▶ [Task objective]
Please repeat, unchanged, the lines at the top of the listing below, ending with the one that has "variable (s : State)".

▶ [Exercise material]
-- ==== Sys2Proof/Laws/State.lean ====
section
/-! SUPPORT. One lemma per field per update of `State`, true by `rfl`, so that no later proof unfolds a
record update; and what the derived reads (`IN`, `OUT`, READY) see of each update. -/

namespace Sys2Proof.Machine

variable (s : State)

@[simp] theorem State.setCode_ct (v : Reg16) : (s.setCode v).ct = s.ct := rfl
@[simp] theorem State.setCode_mem (v : Reg16) : (s.setCode v).mem = s.mem := rfl
@[simp] theorem State.setCode_code (v : Reg16) : (s.setCode v).code = v := rfl
@[simp] theorem State.setCode_n (v : Reg16) : (s.setCode v).n = s.n := rfl
@[simp] theorem State.setCode_k (v : Reg16) : (s.setCode v).k = s.k := rfl
@[simp] theorem State.setCode_len (v : Reg16) : (s.setCode v).len = s.len := rfl
@[simp] theorem State.setCode_status (v : Reg16) : (s.setCode v).status = s.status := rfl
@[simp] theorem State.setCode_script (v : Reg16) : (s.setCode v).script = s.script := rfl
@[simp] theorem State.setCode_line (v : Reg16) : (s.setCode v).line = s.line := rfl
@[simp] theorem State.setCode_expectsHeld (v : Reg16) : (s.setCode v).expectsHeld = s.expectsHeld := rfl
@[simp] theorem State.setCode_inBuf (v : Reg16) : (s.setCode v).inBuf = s.inBuf := rfl
@[simp] theorem State.setCode_outBuf (v : Reg16) : (s.setCode v).outBuf = s.outBuf := rfl
@[simp] theorem State.setCode_ready (v : Reg16) : (s.setCode v).ready = s.ready := rfl
@[simp] theorem State.setCode_fault (v : Reg16) : (s.setCode v).fault = s.fault := rfl

@[simp] theorem State.setN_ct (v : Reg16) : (s.setN v).ct = s.ct := rfl
@[simp] theorem State.setN_mem (v : Reg16) : (s.setN v).mem = s.mem := rfl
@[simp] theorem State.setN_code (v : Reg16) : (s.setN v).code = s.code := rfl
@[simp] theorem State.setN_n (v : Reg16) : (s.setN v).n = v := rfl
@[simp] theorem State.setN_k (v : Reg16) : (s.setN v).k = s.k := rfl
@[simp] theorem State.setN_len (v : Reg16) : (s.setN v).len = s.len := rfl
@[simp] theorem State.setN_status (v : Reg16) : (s.setN v).status = s.status := rfl
@[simp] theorem State.setN_script (v : Reg16) : (s.setN v).script = s.script := rfl
@[simp] theorem State.setN_line (v : Reg16) : (s.setN v).line = s.line := rfl
@[simp] theorem State.setN_expectsHeld (v : Reg16) : (s.setN v).expectsHeld = s.expectsHeld := rfl
@[simp] theorem State.setN_inBuf (v : Reg16) : (s.setN v).inBuf = s.inBuf := rfl
@[simp] theorem State.setN_outBuf (v : Reg16) : (s.setN v).outBuf = s.outBuf := rfl
@[simp] theorem State.setN_ready (v : Reg16) : (s.setN v).ready = s.ready := rfl
@[simp] theorem State.setN_fault (v : Reg16) : (s.setN v).fault = s.fault := rfl

@[simp] theorem State.setK_ct (v : Reg16) : (s.setK v).ct = s.ct := rfl
@[simp] theorem State.setK_mem (v : Reg16) : (s.setK v).mem = s.mem := rfl
@[simp] theorem State.setK_code (v : Reg16) : (s.setK v).code = s.code := rfl
@[simp] theorem State.setK_n (v : Reg16) : (s.setK v).n = s.n := rfl
@[simp] theorem State.setK_k (v : Reg16) : (s.setK v).k = v := rfl
@[simp] theorem State.setK_len (v : Reg16) : (s.setK v).len = s.len := rfl
@[simp] theorem State.setK_status (v : Reg16) : (s.setK v).status = s.status := rfl
@[simp] theorem State.setK_script (v : Reg16) : (s.setK v).script = s.script := rfl
@[simp] theorem State.setK_line (v : Reg16) : (s.setK v).line = s.line := rfl
@[simp] theorem State.setK_expectsHeld (v : Reg16) : (s.setK v).expectsHeld = s.expectsHeld := rfl
@[simp] theorem State.setK_inBuf (v : Reg16) : (s.setK v).inBuf = s.inBuf := rfl
@[simp] theorem State.setK_outBuf (v : Reg16) : (s.setK v).outBuf = s.outBuf := rfl
@[simp] theorem State.setK_ready (v : Reg16) : (s.setK v).ready = s.ready := rfl
@[simp] theorem State.setK_fault (v : Reg16) : (s.setK v).fault = s.fault := rfl

@[simp] theorem State.setLen_ct (v : Reg32) : (s.setLen v).ct = s.ct := rfl
@[simp] theorem State.setLen_mem (v : Reg32) : (s.setLen v).mem = s.mem := rfl
@[simp] theorem State.setLen_code (v : Reg32) : (s.setLen v).code = s.code := rfl
@[simp] theorem State.setLen_n (v : Reg32) : (s.setLen v).n = s.n := rfl
@[simp] theorem State.setLen_k (v : Reg32) : (s.setLen v).k = s.k := rfl
@[simp] theorem State.setLen_len (v : Reg32) : (s.setLen v).len = v := rfl
@[simp] theorem State.setLen_status (v : Reg32) : (s.setLen v).status = s.status := rfl
@[simp] theorem State.setLen_script (v : Reg32) : (s.setLen v).script = s.script := rfl
@[simp] theorem State.setLen_line (v : Reg32) : (s.setLen v).line = s.line := rfl
@[simp] theorem State.setLen_expectsHeld (v : Reg32) : (s.setLen v).expectsHeld = s.expectsHeld := rfl
@[simp] theorem State.setLen_inBuf (v : Reg32) : (s.setLen v).inBuf = s.inBuf := rfl
@[simp] theorem State.setLen_outBuf (v : Reg32) : (s.setLen v).outBuf = s.outBuf := rfl
@[simp] theorem State.setLen_ready (v : Reg32) : (s.setLen v).ready = s.ready := rfl
@[simp] theorem State.setLen_fault (v : Reg32) : (s.setLen v).fault = s.fault := rfl

@[simp] theorem State.setIn_ct (v : Bits) : (s.setIn v).ct = s.ct := rfl
@[simp] theorem State.setIn_mem (v : Bits) : (s.setIn v).mem = { s.mem with inBuf := v } := rfl
@[simp] theorem State.setIn_code (v : Bits) : (s.setIn v).code = s.code := rfl
@[simp] theorem State.setIn_n (v : Bits) : (s.setIn v).n = s.n := rfl
@[simp] theorem State.setIn_k (v : Bits) : (s.setIn v).k = s.k := rfl
@[simp] theorem State.setIn_len (v : Bits) : (s.setIn v).len = s.len := rfl
@[simp] theorem State.setIn_status (v : Bits) : (s.setIn v).status = s.status := rfl
@[simp] theorem State.setIn_script (v : Bits) : (s.setIn v).script = s.script := rfl
@[simp] theorem State.setIn_line (v : Bits) : (s.setIn v).line = s.line := rfl
@[simp] theorem State.setIn_expectsHeld (v : Bits) : (s.setIn v).expectsHeld = s.expectsHeld := rfl
@[simp] theorem State.setIn_inBuf (v : Bits) : (s.setIn v).inBuf = v := rfl
@[simp] theorem State.setIn_outBuf (v : Bits) : (s.setIn v).outBuf = s.outBuf := rfl
@[simp] theorem State.setIn_ready (v : Bits) : (s.setIn v).ready = s.ready := rfl
@[simp] theorem State.setIn_fault (v : Bits) : (s.setIn v).fault = s.fault := rfl

@[simp] theorem State.setOut_ct (v : Bits) : (s.setOut v).ct = s.ct := rfl
@[simp] theorem State.setOut_mem (v : Bits) : (s.setOut v).mem = { s.mem with outBuf := v } := rfl
@[simp] theorem State.setOut_code (v : Bits) : (s.setOut v).code = s.code := rfl
@[simp] theorem State.setOut_n (v : Bits) : (s.setOut v).n = s.n := rfl
@[simp] theorem State.setOut_k (v : Bits) : (s.setOut v).k = s.k := rfl
@[simp] theorem State.setOut_len (v : Bits) : (s.setOut v).len = s.len := rfl
@[simp] theorem State.setOut_status (v : Bits) : (s.setOut v).status = s.status := rfl
@[simp] theorem State.setOut_script (v : Bits) : (s.setOut v).script = s.script := rfl
@[simp] theorem State.setOut_line (v : Bits) : (s.setOut v).line = s.line := rfl
@[simp] theorem State.setOut_expectsHeld (v : Bits) : (s.setOut v).expectsHeld = s.expectsHeld := rfl
@[simp] theorem State.setOut_inBuf (v : Bits) : (s.setOut v).inBuf = s.inBuf := rfl
@[simp] theorem State.setOut_outBuf (v : Bits) : (s.setOut v).outBuf = v := rfl
@[simp] theorem State.setOut_ready (v : Bits) : (s.setOut v).ready = s.ready := rfl
@[simp] theorem State.setOut_fault (v : Bits) : (s.setOut v).fault = s.fault := rfl

@[simp] theorem State.setFault_ct (f : FaultCode) : (s.setFault f).ct = s.ct := rfl
@[simp] theorem State.setFault_mem (f : FaultCode) : (s.setFault f).mem = s.mem := rfl
@[simp] theorem State.setFault_code (f : FaultCode) : (s.setFault f).code = s.code := rfl
@[simp] theorem State.setFault_n (f : FaultCode) : (s.setFault f).n = s.n := rfl
@[simp] theorem State.setFault_k (f : FaultCode) : (s.setFault f).k = s.k := rfl
@[simp] theorem State.setFault_len (f : FaultCode) : (s.setFault f).len = s.len := rfl
@[simp] theorem State.setFault_status (f : FaultCode) : (s.setFault f).status = Status.withFault s.status f.number := rfl
@[simp] theorem State.setFault_script (f : FaultCode) : (s.setFault f).script = s.script := rfl
@[simp] theorem State.setFault_line (f : FaultCode) : (s.setFault f).line = s.line := rfl
@[simp] theorem State.setFault_expectsHeld (f : FaultCode) : (s.setFault f).expectsHeld = s.expectsHeld := rfl
@[simp] theorem State.setFault_inBuf (f : FaultCode) : (s.setFault f).inBuf = s.inBuf := rfl
@[simp] theorem State.setFault_outBuf (f : FaultCode) : (s.setFault f).outBuf = s.outBuf := rfl

@[simp] theorem State.noteExpect_ct (b : Bool) : (s.noteExpect b).ct = s.ct := rfl
@[simp] theorem State.noteExpect_mem (b : Bool) : (s.noteExpect b).mem = s.mem := rfl
@[simp] theorem State.noteExpect_code (b : Bool) : (s.noteExpect b).code = s.code := rfl
@[simp] theorem State.noteExpect_n (b : Bool) : (s.noteExpect b).n = s.n := rfl
@[simp] theorem State.noteExpect_k (b : Bool) : (s.noteExpect b).k = s.k := rfl
@[simp] theorem State.noteExpect_len (b : Bool) : (s.noteExpect b).len = s.len := rfl
@[simp] theorem State.noteExpect_status (b : Bool) : (s.noteExpect b).status = s.status := rfl
@[simp] theorem State.noteExpect_script (b : Bool) : (s.noteExpect b).script = s.script := rfl
@[simp] theorem State.noteExpect_line (b : Bool) : (s.noteExpect b).line = s.line := rfl
@[simp] theorem State.noteExpect_expectsHeld (b : Bool) : (s.noteExpect b).expectsHeld = (s.expectsHeld && b) := rfl
@[simp] theorem State.noteExpect_inBuf (b : Bool) : (s.noteExpect b).inBuf = s.inBuf := rfl
@[simp] theorem State.noteExpect_outBuf (b : Bool) : (s.noteExpect b).outBuf = s.outBuf := rfl
@[simp] theorem State.noteExpect_ready (b : Bool) : (s.noteExpect b).ready = s.ready := rfl
@[simp] theorem State.noteExpect_fault (b : Bool) : (s.noteExpect b).fault = s.fault := rfl

@[simp] theorem State.advance_ct (r : Script) : (s.advance r).ct = s.ct := rfl
@[simp] theorem State.advance_mem (r : Script) : (s.advance r).mem = s.mem := rfl
@[simp] theorem State.advance_code (r : Script) : (s.advance r).code = s.code := rfl
@[simp] theorem State.advance_n (r : Script) : (s.advance r).n = s.n := rfl
@[simp] theorem State.advance_k (r : Script) : (s.advance r).k = s.k := rfl
@[simp] theorem State.advance_len (r : Script) : (s.advance r).len = s.len := rfl
@[simp] theorem State.advance_status (r : Script) : (s.advance r).status = s.status := rfl
@[simp] theorem State.advance_script (r : Script) : (s.advance r).script = r := rfl
@[simp] theorem State.advance_line (r : Script) : (s.advance r).line = s.line + 1 := rfl
@[simp] theorem State.advance_expectsHeld (r : Script) : (s.advance r).expectsHeld = s.expectsHeld := rfl
@[simp] theorem State.advance_inBuf (r : Script) : (s.advance r).inBuf = s.inBuf := rfl
@[simp] theorem State.advance_outBuf (r : Script) : (s.advance r).outBuf = s.outBuf := rfl
@[simp] theorem State.advance_ready (r : Script) : (s.advance r).ready = s.ready := rfl
@[simp] theorem State.advance_fault (r : Script) : (s.advance r).fault = s.fault := rfl

end Sys2Proof.Machine
end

▶ [Exercise result]
-- ==== Sys2Proof/Laws/State.lean ====
section
/-! SUPPORT. One lemma per field per update of `State`, true by `rfl`, so that no later proof unfolds a
record update; and what the derived reads (`IN`, `OUT`, READY) see of each update. -/

namespace Sys2Proof.Machine

variable (s : State)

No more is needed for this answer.